Using the records below, quote only the span that opens with the line containing "extract_lets +onlyGivenNames s0 m r s1" and closes with the line containing "unfold sendAgain", exactly and inclusively.

Records provided:
--------------------------------------------------
-- ==== Sys2Proof/Laws/MovesSpan.lean ====
section
/-! SUPPORT. `Moves` for the operations of Machine/Span.lean. -/

set_option linter.unusedTactic false
set_option linter.unreachableTactic false
set_option linter.tactic.unusedName false

namespace Sys2Proof.Machine

theorem moves_spanOpen {msk : Nat} (hm : maskSub 0x400e msk = true) {a : State} {s : State} {p : Packet} (h : Moves msk a s) : MovesVerdict msk a (spanOpen s p) := by
  unfold spanOpen
  repeat' first | (extract_lets +onlyGivenNames z; refine Moves.cut (m := msk) a z ?_ (fun hz => ?_) <;> [(dsimp -zeta only [z]; revert z; intro _); (clear_value z; revert z; intro _ _)]) | (extract_lets +onlyGivenNames z; revert z; intro _) | with_reducible apply movesVerdict_finish | with_reducible apply movesVerdict_pend | exact maskSub_trans hm rfl | with_reducible assumption | with_reducible apply moves_refuse | with_reducible apply moves_moveSpan | with_reducible apply moves_setSpan | split

theorem moves_beginClosing {msk : Nat} (hm : maskSub 0x400e msk = true) {a : State} {s : State} {n : ℕ} (h : Moves msk a s) : Moves msk a (beginClosing s n) := by
  unfold beginClosing
  repeat' first | exact maskSub_trans hm rfl | with_reducible assumption | with_reducible apply moves_modSpan | with_reducible apply moves_moveSpan | split

theorem moves_spanClose {msk : Nat} (hm : maskSub 0x18400e msk = true) {a : State} {s : State} {p : Packet} (h : Moves msk a s) : MovesVerdict msk a (spanClose s p) := by
  unfold spanClose
  repeat' first | (extract_lets +onlyGivenNames z; refine Moves.cut (m := msk) a z ?_ (fun hz => ?_) <;> [(dsimp -zeta only [z]; revert z; intro _); (clear_value z; revert z; intro _ _)]) | (extract_lets +onlyGivenNames z; revert z; intro _) | with_reducible apply movesVerdict_finish | with_reducible apply movesVerdict_pend | exact maskSub_trans hm rfl | with_reducible assumption | with_reducible apply moves_refuse | with_reducible apply moves_okAt | with_reducible apply moves_finishEvery | with_reducible apply moves_spanShut | with_reducible apply moves_beginClosing | split

theorem moves_spanMeasure {msk : Nat} (hm : maskSub 0x4000 msk = true) {a : State} {s : State} {p : Packet} (h : Moves msk a s) : MovesVerdict msk a (spanMeasure s p) := by
  unfold spanMeasure
  repeat' first | (extract_lets +onlyGivenNames z; refine Moves.cut (m := msk) a z ?_ (fun hz => ?_) <;> [(dsimp -zeta only [z]; revert z; intro _); (clear_value z; revert z; intro _ _)]) | (extract_lets +onlyGivenNames z; revert z; intro _) | with_reducible apply movesVerdict_finish | with_reducible apply movesVerdict_pend | exact maskSub_trans hm rfl | with_reducible assumption | with_reducible apply moves_refuse | with_reducible apply moves_modSpan | split

theorem moves_slotTake {msk : Nat} (hm : maskSub 0x10402e msk = true) {a : State} {s : State} {p : ℕ} (h : Moves msk a s) : MovesSomeTrd msk a (slotTake s p) := by
  unfold slotTake
  repeat' first | (extract_lets +onlyGivenNames z; refine Moves.cut (m := msk) a z ?_ (fun hz => ?_) <;> [(dsimp -zeta only [z]; revert z; intro _); (clear_value z; revert z; intro _ _)]) | (extract_lets +onlyGivenNames z; revert z; intro _) | with_reducible apply movesSomeTrd_some | with_reducible apply movesSomeTrd_none | exact maskSub_trans hm rfl | with_reducible assumption | with_reducible apply moves_setSpan | with_reducible refine (moves_takeBeat ?_ ?_).keeps (by assumption) | with_reducible apply moves_count | (with_reducible refine movesSomeTrd_map (fun x => ?_); dsimp only) | split

theorem moves_fillSlots {msk : Nat} (hm : maskSub 0x10402e msk = true) {a : State} {x : ℕ} {y : State} {y1 : ℕ} (h : Moves msk a y) : MovesSnd msk a (fillSlots x y y1) := by
  induction x generalizing y y1 with
  | zero =>
    unfold fillSlots
    repeat' first | with_reducible apply movesSnd_mk | exact maskSub_trans hm rfl | with_reducible assumption | with_reducible refine (moves_slotTake ?_ ?_).keeps (by assumption) | with_reducible refine Moves.foldl ?_ (fun s x h => ?_) | with_reducible exact Moves.refl _ | split
  | succ n ih =>
    unfold fillSlots
    repeat' first | with_reducible apply movesSnd_mk | exact maskSub_trans hm rfl | with_reducible assumption | with_reducible apply ih | with_reducible refine (ih ?_).keeps | with_reducible refine (moves_slotTake ?_ ?_).keeps (by assumption) | with_reducible refine Moves.foldl ?_ (fun s x h => ?_) | with_reducible exact Moves.refl _ | split

theorem moves_discardLate {msk : Nat} (hm : maskSub 0x20 msk = true) {a : State} {s : State} {p : ℕ} (h : Moves msk a s) : Moves msk a (discardLate s p) := by
  unfold discardLate
  repeat' first | (extract_lets +onlyGivenNames z; refine Moves.cut (m := msk) a z ?_ (fun hz => ?_) <;> [(dsimp -zeta only [z]; revert z; intro _); (clear_value z; revert z; intro _ _)]) | (extract_lets +onlyGivenNames z; revert z; intro _) | exact maskSub_trans hm rfl | with_reducible assumption | with_reducible apply moves_returnCredits | with_reducible apply moves_setInBuf | with_reducible refine Moves.foldl ?_ (fun s x h => ?_) | with_reducible exact Moves.refl _ | split | (dsimp -zeta +zetaDelta only)

theorem moves_stampProbe {msk : Nat} (hm : maskSub 0x4000 msk = true) {a : State} {s : State} {p : ℕ} {m : SpanMsg} (h : Moves msk a s) : MovesSnd msk a (stampProbe s p m) := by
  unfold stampProbe
  repeat' first | with_reducible apply movesSnd_mk | exact maskSub_trans hm rfl | with_reducible assumption | with_reducible apply moves_modSpan | split

theorem moves_emitCodeword {msk : Nat} (hm : maskSub 0x2 msk = true) {a : State} {s : State} {p : ℕ} {payload : BitVec 5140} (h : Moves msk a s) : Moves msk a (emitCodeword s p payload) := by
  unfold emitCodeword
  repeat' first | exact maskSub_trans hm rfl | with_reducible assumption | with_reducible apply moves_emit | split

theorem moves_sendNew {msk : Nat} (hm : maskSub 0x10402e msk = true) {a : State} {s : State} {p : ℕ} (h : Moves msk a s) : Moves msk a (sendNew s p) := by
  have h0 : Moves msk a (discardLate s p) := moves_discardLate (maskSub_trans hm rfl) h
  unfold sendNew
  extract_lets +onlyGivenNames s0 m r s1
  have h1 : Moves msk a s1 := by
    show Moves msk a (match r with | some y => y.2 | none => setSpan s0 p m.2)
    have hs : Moves msk a (setSpan s0 p m.2) := moves_setSpan (maskSub_trans hm rfl) h0
    have hr : ∀ y, r = some y → Moves msk a y.2 := by
      intro y e
      dsimp only [r] at e
      split at e
      · cases e; exact (moves_stampProbe (maskSub_trans hm rfl) hs).keeps
      · cases e
    clear_value r
    cases r with
    | some y => exact hr _ rfl
    | none => exact hs
  clear_value s1
  extract_lets +onlyGivenNames msg flows f
  have hf : Moves msk a f.2 := by
    dsimp only [f]
    split
    · exact (moves_fillSlots (maskSub_trans hm rfl) h1).keeps
    · exact h1
  clear_value f
  extract_lets
  split
  · exact moves_modSpan (maskSub_trans hm rfl) (moves_emitCodeword (maskSub_trans hm rfl) hf)
  · exact moves_emitCodeword (maskSub_trans hm rfl) (moves_setSpan (maskSub_trans hm rfl) hf)

theorem moves_sendFiller {msk : Nat} (hm : maskSub 0x4002 msk = true) {a : State} {s : State} {p : ℕ} (h : Moves msk a s) : Moves msk a (sendFiller s p) := by
  unfold sendFiller
  repeat' first | exact maskSub_trans hm rfl | with_reducible assumption | with_reducible apply moves_modSpan | with_reducible apply moves_emitCodeword | split

theorem moves_sendAgain {msk : Nat} (hm : maskSub 0x10400e msk = true) {a : State} {s : State} {p : ℕ} {seq : ℕ} (h : Moves msk a s) : Moves msk a (sendAgain s p seq) := by
  unfold sendAgain
  repeat' first | (extract_lets +onlyGivenNames z; refine Moves.cut (m := msk) a z ?_ (fun hz => ?_) <;> [(dsimp -zeta only [z]; revert z; intro _); (clear_value z; revert z; intro _ _)]) | (extract_lets +onlyGivenNames z; revert z; intro _) | exact maskSub_trans hm rfl | with_reducible assumption | with_reducible apply moves_modSpan | with_reducible apply moves_emitCodeword | with_reducible apply moves_countEvent | with_reducible apply moves_count | split
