theorem moves_execRetrainingWindowEnd {msk : Nat} (hm : maskSub 0x119581e msk = true) {a : State} {channel : ℕ} {success : Bool} {s : State} (h : Moves msk a s) : MovesNext msk a (execRetrainingWindowEnd channel success s) := by
  unfold execRetrainingWindowEnd
  repeat' first | (extract_lets +onlyGivenNames z; refine Moves.cut (m := msk) a z ?_ (fun hz => ?_) <;> [(dsimp -zeta only [z]; revert z; intro _); (clear_value z; revert z; intro _ _)]) | (extract_lets +onlyGivenNames z; revert z; intro _) | with_reducible apply movesNext_done | with_reducible apply movesNext_next | exact maskSub_trans hm rfl | with_reducible assumption | with_reducible apply moves_done | with_reducible apply moves_calibrateStep | with_reducible apply moves_channelServes | with_reducible apply moves_setChannel | with_reducible apply moves_count | with_reducible apply moves_loseChannel | split

theorem moves_execPatrolBlock {msk : Nat} (hm : maskSub 0x119581f msk = true) {a : State} {channel : ℕ} {found : List ReturnedLine} {mirror : Ecc} {s : State} (h : Moves msk a s) : MovesNext msk a (execPatrolBlock channel found mirror s) := by
  unfold execPatrolBlock
  repeat' first | (extract_lets +onlyGivenNames z; refine Moves.cut (m := msk) a z ?_ (fun hz => ?_) <;> [(dsimp -zeta only [z]; revert z; intro _); (clear_value z; revert z; intro _ _)]) | (extract_lets +onlyGivenNames z; revert z; intro _) | with_reducible apply movesNext_done | with_reducible apply movesNext_next | exact maskSub_trans hm rfl | with_reducible assumption | with_reducible apply moves_done | with_reducible apply moves_advance | with_reducible apply moves_patrolLine | with_reducible apply moves_linkCounts | with_reducible apply moves_maintain | with_reducible apply moves_countChannel | with_reducible refine Moves.foldl ?_ (fun s x h => ?_) | with_reducible exact Moves.refl _ | ((with_reducible apply Moves.ofUpdate) <;> first | with_reducible assumption | with_reducible exact fun _ => rfl | exact id | exact maskHit hm rfl | exact fun _ => rfl | exact rfl | (intro p; simpa +zetaDelta using p) | (intro p; dsimp +zetaDelta only; (repeat (first | split | (simpa using p))))) | split | (dsimp -zeta +zetaDelta only)

theorem moves_execCalibrateChannel {msk : Nat} (hm : maskSub 0x18000e msk = true) {a : State} {c : HostCmd} {s : State} (h : Moves msk a s) : MovesNext msk a (execCalibrateChannel c s) := by
  unfold execCalibrateChannel
  repeat' first | with_reducible apply movesNext_done | with_reducible apply movesNext_next | with_reducible apply movesVerdict_finish | with_reducible apply movesVerdict_pend | exact maskSub_trans hm rfl | with_reducible assumption | intro _ _ _ | with_reducible apply moves_takeCmd | with_reducible apply moves_calibrateChannel | split

theorem moves_execCalibrateAllChannels {msk : Nat} (hm : maskSub 0x18080e msk = true) {a : State} {c : HostCmd} {s : State} (h : Moves msk a s) : MovesNext msk a (execCalibrateAllChannels c s) := by
  unfold execCalibrateAllChannels
  repeat' first | with_reducible apply movesNext_done | with_reducible apply movesNext_next | with_reducible apply movesVerdict_finish | with_reducible apply movesVerdict_pend | exact maskSub_trans hm rfl | with_reducible assumption | intro _ _ _ | with_reducible apply moves_takeCmd | with_reducible apply moves_calibrateAllChannels | split

theorem moves_execCalibrateLane {msk : Nat} (hm : maskSub 0x18000e msk = true) {a : State} {c : HostCmd} {eyeHeight : ℕ} {eyeWidth : ℕ} {s : State} (h : Moves msk a s) : MovesNext msk a (execCalibrateLane c eyeHeight eyeWidth s) := by
  unfold execCalibrateLane
  repeat' first | with_reducible apply movesNext_done | with_reducible apply movesNext_next | with_reducible apply movesVerdict_finish | with_reducible apply movesVerdict_pend | exact maskSub_trans hm rfl | with_reducible assumption | intro _ _ _ | with_reducible apply moves_takeCmd | with_reducible apply moves_calibrateLane | split

end Sys2Proof.Machine
end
--------------------------------------------------
Task result:
  extract_lets +onlyGivenNames s0 m r s1
  have h1 : Moves msk a s1 := by
    show Moves msk a (match r with | some y => y.2 | none => setSpan s0 p m.2)
    have hs : Moves msk a (setSpan s0 p m.2) := moves_setSpan (maskSub_trans hm rfl) h0
    have hr : ∀ y, r = some y → Moves msk a y.2 := by
      intro y e
      dsimp only [r] at e
      split at e
      · cases e; exact (moves_stampProbe (maskSub_trans hm rfl) hs).keeps
      · cases e
    clear_value r
    cases r with
    | some y => exact hr _ rfl
    | none => exact hs
  clear_value s1
  extract_lets +onlyGivenNames msg flows f
  have hf : Moves msk a f.2 := by
    dsimp only [f]
    split
    · exact (moves_fillSlots (maskSub_trans hm rfl) h1).keeps
    · exact h1
  clear_value f
  extract_lets
  split
  · exact moves_modSpan (maskSub_trans hm rfl) (moves_emitCodeword (maskSub_trans hm rfl) hf)
  · exact moves_emitCodeword (maskSub_trans hm rfl) (moves_setSpan (maskSub_trans hm rfl) hf)

theorem moves_sendFiller {msk : Nat} (hm : maskSub 0x4002 msk = true) {a : State} {s : State} {p : ℕ} (h : Moves msk a s) : Moves msk a (sendFiller s p) := by
  unfold sendFiller
  repeat' first | exact maskSub_trans hm rfl | with_reducible assumption | with_reducible apply moves_modSpan | with_reducible apply moves_emitCodeword | split

theorem moves_sendAgain {msk : Nat} (hm : maskSub 0x10400e msk = true) {a : State} {s : State} {p : ℕ} {seq : ℕ} (h : Moves msk a s) : Moves msk a (sendAgain s p seq) := by
  unfold sendAgain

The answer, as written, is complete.